/-- Groups a sequence references, each once. -/
def SeqRec.groups (r : SeqRec) : List Nat :=
  (((r.head 0 0).pages.filter (fun p => p.2.kind == .shared && p.2.state != .free)).map (fun p => p.2.group)).dedup

/-- End a sequence: its sets, its moves, its own storage and its references (R73, R131, R148). -/
def State.endSeq (s : State) (r : SeqRec) : State :=
  let kib := r.sh.pairKiB
  let spares := r.layers.foldl (fun n l => n + ((l.prov.map (·.spares)).getD 0) + l.rebuildSpares) 0
  let mine (p : PageRef) : Bool := !p.grp && p.tenant == r.tenant && p.sid == r.sid
  let s := { s with mem := { s.mem with
    moves := s.mem.moves.filter (fun m => !mine m.2.page)
    dawn := s.mem.dawn.filter (fun p => !mine p), backlog := s.mem.backlog.filter (fun p => !mine p) } }
  let s := (s.delSeq r.tenant r.sid).useSpares 0 spares
  let own := r.layers.flatMap (fun l => l.heads.flatMap (fun h => (h.pages.filter (fun p => p.2.kind != .shared)).map Prod.snd))
  let s := own.foldl (fun s p => s.freePte kib p) s
  r.groups.foldl (fun s g => s.dropGroup g) s

end Sys2Proof.Machine
end

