-- ==== Sys2Proof/Machine/Lms.lean ====
section
/-!
DEFINITION. SHA-256 (FIPS 180-4) and HSS with two levels of LMS_SHA256_M32_H15 over LMOTS_SHA256_N32_W4 (RFC 8554), the functions that the manual names (R345, R346, R349, R350; PRESUMED, log 12).
-/

namespace Sys2Proof.Machine

open Sys2Proof

/-! ### SHA-256 -/

/-- Round constants. -/
def sha256K : List Nat := (primes80.take 64).map (fun p => icbrtGo (p * pow2 96) 36 0 % pow2 32)
/-- Initial value. -/
def sha256Init : List Nat := (primes80.take 8).map (fun p => isqrtGo (p * pow2 64) 37 0 % pow2 32)
/-- Rotate right in 32 bits. -/
def rotr32 (n x : Nat) : Nat := (x >>> n) ||| (x <<< (32 - n)) % pow2 32

/-- Message schedule: sixteen words, then n more, newest first. -/
def sha256Schedule : Nat → List Nat → List Nat
  | 0, w => w
  | n + 1, w =>
    let w2 := w.getD 1 0
    let w15 := w.getD 14 0
    let s0 := rotr32 7 w15 ^^^ rotr32 18 w15 ^^^ (w15 >>> 3)
    let s1 := rotr32 17 w2 ^^^ rotr32 19 w2 ^^^ (w2 >>> 10)
    sha256Schedule n (((w.getD 15 0 + s0 + w.getD 6 0 + s1) % pow2 32) :: w)

/-- One round over the eight working words. -/
def sha256Round (v : List Nat) (kw : Nat × Nat) : List Nat :=
  match v with
  | [a, b, c, d, e, f, g, h] =>
    let t1 := h + (rotr32 6 e ^^^ rotr32 11 e ^^^ rotr32 25 e) + ((e &&& f) ^^^ ((pow2 32 - 1 - e) &&& g)) + kw.1 + kw.2
    let t2 := (rotr32 2 a ^^^ rotr32 13 a ^^^ rotr32 22 a) + ((a &&& b) ^^^ (a &&& c) ^^^ (b &&& c))
    [(t1 + t2) % pow2 32, a, b, c, (d + t1) % pow2 32, e, f, g]
  | _ => v

/-- Blocks of 64 bytes in order. -/
def sha256Blocks : Nat → List Byte → List Nat → List Nat
  | 0, _, v => v
  | n + 1, bs, v =>
    let w := (List.range 16).map (fun i => beNat (slice bs (4 * i) 4))
    let ws := (sha256Schedule 48 w.reverse).reverse
    sha256Blocks n (bs.drop 64) (List.zipWith (fun a b => (a + b) % pow2 32) v ((sha256K.zip ws).foldl sha256Round v))

/-- SHA-256 of bytes. -/
def sha256 (bs : List Byte) : List Byte :=
  let n := bs.length
  let m := bs ++ [0x80] ++ List.replicate ((64 - (n + 9) % 64) % 64) 0 ++ beBytes 8 (8 * n)
  (sha256Blocks (m.length / 64) m sha256Init).flatMap (beBytes 4)

/-! ### LM-OTS -/

/-- Element i of the one-time private key of leaf q (RFC 8554, Appendix A). -/
def otsSecret (id seed : List Byte) (q i : Nat) : List Byte := sha256 (id ++ beBytes 4 q ++ beBytes 2 i ++ [0xFF] ++ seed)

/-- Steps j, j + 1, … of a chain: n of them. -/
def otsChain (id : List Byte) (q i : Nat) : Nat → Nat → List Byte → List Byte
  | 0, _, x => x
  | n + 1, j, x => otsChain id q i n (j + 1) (sha256 (id ++ beBytes 4 q ++ beBytes 2 i ++ beBytes 1 j ++ x))

/-- The one-time public key of leaf q. -/
def otsPublic (id seed : List Byte) (q : Nat) : List Byte :=
  sha256 (id ++ beBytes 4 q ++ [0x80, 0x80] ++ (List.range 67).flatMap (fun i => otsChain id q i 15 0 (otsSecret id seed q i)))

/-- The 67 digits of four bits of a digest and its checksum. -/
def otsDigits (d : List Byte) : List Nat :=
  let nib (bs : List Byte) : List Nat := bs.flatMap (fun b => [b.toNat / 16, b.toNat % 16])
  let m := nib d
  m ++ (nib (beBytes 2 (16 * (m.map (15 - ·)).foldl (· + ·) 0))).take 3

/-- One-time signature of a message with a randomizer. -/
def otsSign (id seed : List Byte) (q : Nat) (c msg : List Byte) : List Byte :=
  let d := sha256 (id ++ beBytes 4 q ++ [0x81, 0x81] ++ c ++ msg)
  beBytes 4 3 ++ c ++ ((otsDigits d).zipIdx).flatMap (fun x => otsChain id q x.2 x.1 0 (otsSecret id seed q x.2))

/-! ### LMS, height 15 -/

/-- Node r of a tree, h levels above its leaves. -/
def lmsNode (id seed : List Byte) : Nat → Nat → List Byte
  | 0, r => sha256 (id ++ beBytes 4 r ++ [0x82, 0x82] ++ otsPublic id seed (r - 32768))
  | h + 1, r => sha256 (id ++ beBytes 4 r ++ [0x83, 0x83] ++ lmsNode id seed h (2 * r) ++ lmsNode id seed h (2 * r + 1))

/-- Public key of a tree, 56 bytes. -/
def lmsPublic (id seed : List Byte) : List Byte := beBytes 4 7 ++ beBytes 4 3 ++ id ++ lmsNode id seed 15 1

/-- Signature with leaf q of a tree, 2,668 bytes. -/
def lmsSign (id seed : List Byte) (q : Nat) (c msg : List Byte) : List Byte :=
  beBytes 4 q ++ otsSign id seed q c msg ++ beBytes 4 7 ++
  (List.range 15).flatMap (fun h => let r := (32768 + q) / pow2 h; lmsNode id seed h (if r % 2 = 0 then r + 1 else r - 1))

/-- A two-level signature from its parts: the count of signed public keys, the top signature, the bottom public key, the bottom signature (R350). -/
def hssOf (top bottomKey bottom : List Byte) : List Byte := beBytes 4 1 ++ top ++ bottomKey ++ bottom

end Sys2Proof.Machine
end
==================================================
Task to complete >>
Among the lines above, return those that contain the string "levels".

Task result >>
DEFINITION. SHA-256 (FIPS 180-4) and HSS with two levels of LMS_SHA256_M32_H15 over LMOTS_SHA256_N32_W4 (RFC 8554), the functions that the manual names (R345, R346, R349, R350; PRESUMED, log 12).
/-- Node r of a tree, h levels above its leaves. -/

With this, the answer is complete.